The reason I am replying is because there very well could be more to it.

Use this site as a reference
http://www.sans.org/newlook/resources/IDFAQ/oddports.htm

This gives you a listing of some ports that are commonly used for trojan activity. The port listed on my attempted communication is 65432. You can see there is a trojan that is affiliated with that port. While it does not signify that I surely have a trojan which has infected my computer...nonetheless it is a possibility.

I still have not been able to find why someone is trying to communicate to that port and sys file as I used a trojan cleaning program and it did not find anything. Perhaps another program installed it and it is affiliated with that program I am not sure.

Hope this helps

yes I also  have sygate which I like very much. yeah I have the same popup that says the same thing ,BUT when I look up the traffic log it is connecting to my ISP's DNS server. Plus i just formated and installed the firewall right after my hardware drivers (no virus's on the machine at this time) and it shows up on every formate so I really believe WE have nothing to worry about.

I think this is the answer to your original question...

The following applications may need to be set to allow with in the running applications list "mpsrv", "kernel32", "ntoskrnl", "svchost", "NetBeui", and possibly "tcpsvcs", "nwlnkipx.sys", "ndisuio.sys" and "ssdpsrv". These settings will need to be applied to all systems running SPF that require F&P sharing.

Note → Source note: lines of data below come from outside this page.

-- ==== Sys2Proof/Machine/Launch.lean ====
section
/-! DEFINITION. The life of a grid: taking and checking records (R307 to R309), collective partitions (R48), placement
and admission (R40 to R43, R219 to R221, R310, R311), the end of teams and grids (R312, R313). -/

namespace Sys2Proof.Machine

/-! ## Taking and checking (R307, R308) -/

/-- Live cores of a die mask. -/
def coresIn (m : BitVec 32) : Nat := ((List.range 25).filter fun p => m.getLsbD p).length
/-- The live cores of a grade, and the fewest and most on a die (R1). -/
def gradeCores (g : Byte) : Option (Nat × Nat × Nat) :=
  match g.toNat with
  | 0 => some (192, 24, 24)
  | 1 => some (176, 20, 24)
  | 2 => some (160, 18, 24)
  | _ => none
/-- The module meets its grade (R1, R14, R17): eight dies, their live cores, and every link, stack and slice. That a
boot whose verified map falls short of its grade fails is the model's choice (log 62). -/
def State.gradeMet (s : State) : Bool :=
  let e := s.enum
  let ns := e.coremask.map coresIn
  e.links == 0x3FF#10 && e.stackMask == List.replicate 8 3#2 && e.sliceMask == List.replicate 8 0xFFFF#16 &&
  ns.length == 8 && (match gradeCores e.grade with
    | some (n, lo, hi) => ns.sum == n && ns.all fun x => decide (lo ≤ x) && decide (x ≤ hi)
    | none => false)
/-- The cluster shapes of R25. -/
def shapeOk (r c : Nat) : Bool :=
  (decide (1 ≤ r) && decide (r ≤ 2) && decide (1 ≤ c) && decide (c ≤ 5)) || (r == 3 && c == 4) || (r == 4 && c == 3)
/-- Bytes of the save area (R306). -/
def saveBytes (g : Grid) : Nat := slotSize g * (g.gx * g.gy * g.gz * g.ngroups)
/-- A range of HBM lies within a partition's ranges (R344), by blocks of 1 GiB. -/
def Part.holdsRange (p : Part) (a n : Nat) : Bool :=
  decide ((a + n - 1) / 2 ^ 40 = a / 2 ^ 40) &&
  (List.range ((a + n - 1) / 2 ^ 30 - a / 2 ^ 30 + 1)).all fun i => p.holds ((a / 2 ^ 30 + i) * 2 ^ 30)
/-- The dies of a partition on this package, ascending. -/
def State.partDies (s : State) (pid : BitVec 16) : List Nat :=
  match s.part pid with
  | some p => (List.range 8).filter fun d => p.dies.getLsbD d
  | none => []
/-- The live cores of every rectangle of a shape on a die, by top-left position, each in member order (R16, R25, R41). -/
def State.rects (s : State) (d rows cols : Nat) : List (List Nat) :=
  let m := s.enum.coremask.getD d 0
  let live (p : Nat) : Bool := m.getLsbD p
  let logical (p : Nat) : Nat := 24 * d + ((List.range p).filter live).length
  (List.range (6 - rows)).flatMap fun r0 => (List.range (6 - cols)).filterMap fun c0 =>
    let ps := (List.range rows).flatMap fun r => (List.range cols).map fun c => 5 * (r0 + r) + c0 + c
    if ps.all live then some (ps.map logical) else none
/-- The checks of R308 against the queue's partition: the first that fails. -/
def State.recordCode (s : State) (g : Grid) (qpart : BitVec 16) : Nat :=
  let dies := s.partDies g.part
  let coll := g.collF
  if fld g.lanes 12 4 ≠ 0 ∨ g.shape 30 2 ≠ 0 ∨ fld (g.f 0x2C 32) 14 18 ≠ 0 ∨ fld g.arm 12 3 ≠ 0 ∨
      fld g.doneF 12 3 ≠ 0 ∨ fld coll 13 2 ≠ 0 ∨ g.shape 23 3 = 7 then 1
  else if !canonical g.kaddr ∨ g.kaddr % 8 ≠ 0 ∨ g.save % 4096 ≠ 0 ∨ g.notify % 8 ≠ 0 then 2
  else if g.gx = 0 ∨ g.gy = 0 ∨ g.gz = 0 ∨ g.lanes = 0 ∨ 2048 < g.lanes then 3
  else if !shapeOk g.rows g.cols ∨ g.gx % g.cols ≠ 0 ∨ g.gy % g.rows ≠ 0 then 4
  else if 8 < g.tilesDecl ∨ 128 < g.barsDecl ∨ g.banks * 65536 < g.scr then 5
  else if g.part ≠ qpart ∨ !((s.part g.part).map fun p => decide (g.save / 2 ^ 44 = 0) &&
      p.holdsRange g.save (saveBytes g)).getD false then 6
  else if coll.testBit 15 ∧ ((List.range 8).any fun d => coll.testBit d && !dies.contains d) ∨
      coll.testBit 15 ∧ (fld coll 8 5 = 0 ∨ 24 < fld coll 8 5) then 7
  else if 96 < g.ngroups * g.tilesDecl ∨ dies.all fun d => (s.rects d g.rows g.cols).isEmpty then 8
  else 0
/-- A grid as it is taken (R307 to R309). -/
def State.newGrid (s : State) (lrec : BitVec 512) (queue ring order : Nat) (qpart : BitVec 16) : Grid :=
  let g : Grid :=
    { lrec := lrec, queue := queue, ring := ring, order := order, st := .ready, reject := 0, next := 0,
      waitSince := s.now, firmware := false, skip := false, collWant := false, coll := [], ended := false }
  let code := s.recordCode g qpart
  if code ≠ 0 then { g with st := .rejected, reject := code }
  else { g with
    st := if g.arm.testBit 15 && look 0 (fld g.arm 0 12) s.depctr != 0 then .armed else .ready
    collWant := g.collF.testBit 15 }
/-- DISPATCH_TAKE (R307) from the queue that `pick` names. A posted record that cannot be read is not taken
(log 25). -/
def execDispatchTake (s : State) : Out :=
  let q := s.pick
  if q < 16384 ∧ s.boot.ready ∧ s.gradeMet ∧ s.wqOn q ∧ s.wqPosted q ≠ 0 ∧ s.grids.length < 4096 then
    let ring := s.wqHead q
    match s.devReach 0 (s.wqPart q) (s.wqSlot q ring) 64 false .device
        { s.dieRec 0 0 with queue := q, ridx := ring } with
    | (.wait, s1) => .next s1
    | (.fail _, s1) => .next s1
    | (.pa a, s1) =>
      let (id, s2) := s1.name
      let g := s2.newGrid (BitVec.ofNat 512 (s2.physNat a 64)) q ring id (s2.wqPart q)
      .next ((s2.setGrid id g).setWqHead q ((ring + 1) % 2 ^ 32))
  else off "DISPATCH_TAKE"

On all of the systems you have running Sygate, you will need to change your settings to allow this file.
Goto the Applications tab and allow

ndisuio.sys          <----- bingo!



You will all find http://www.whitehat-security.com/SPF.htm very helpful. =) hope that helps

Force Accepted

SpideyMod
Community Support Moderator @Experts Exchange

I know this is an old topic but that might not be the problem either...  My ndisuio.sys was constantly dowloading 2-4k and after time it adds up to a lot.  Thats 56k speed downloading all day, every day!  I also did a clean install but that was after I was using the cable modem without a decent firewall like Sygate so something must have gotten in and screwed up my ip status from "secure" to "come on all you hackers, lets have some fun".  I had to go into safe mode and rename the file and now it doesnt download all day.  I still get numerous ping attacks and minor things that the firewall blocks which I assume is all related to my ip getting passed around because it was vulnerable.  I still get pinging from all around the world but now I guess the ndisuio.sys file isn't accessable to intruders anymore....not sure if i'll need it one day either.

Just in case anyone is still watching this:

http://www.iceteks.com/forums/index.php?s=0c61cc87365c1408753b008c8ca04d4c&showtopic=1290&view=findpost&p=14302

I've been looking for an answer for this for ages. Disabling the wireless configuration service stops all of this excess traffic. Doesn't really explain why it was happening in the first place, but at least we know how to kill it now.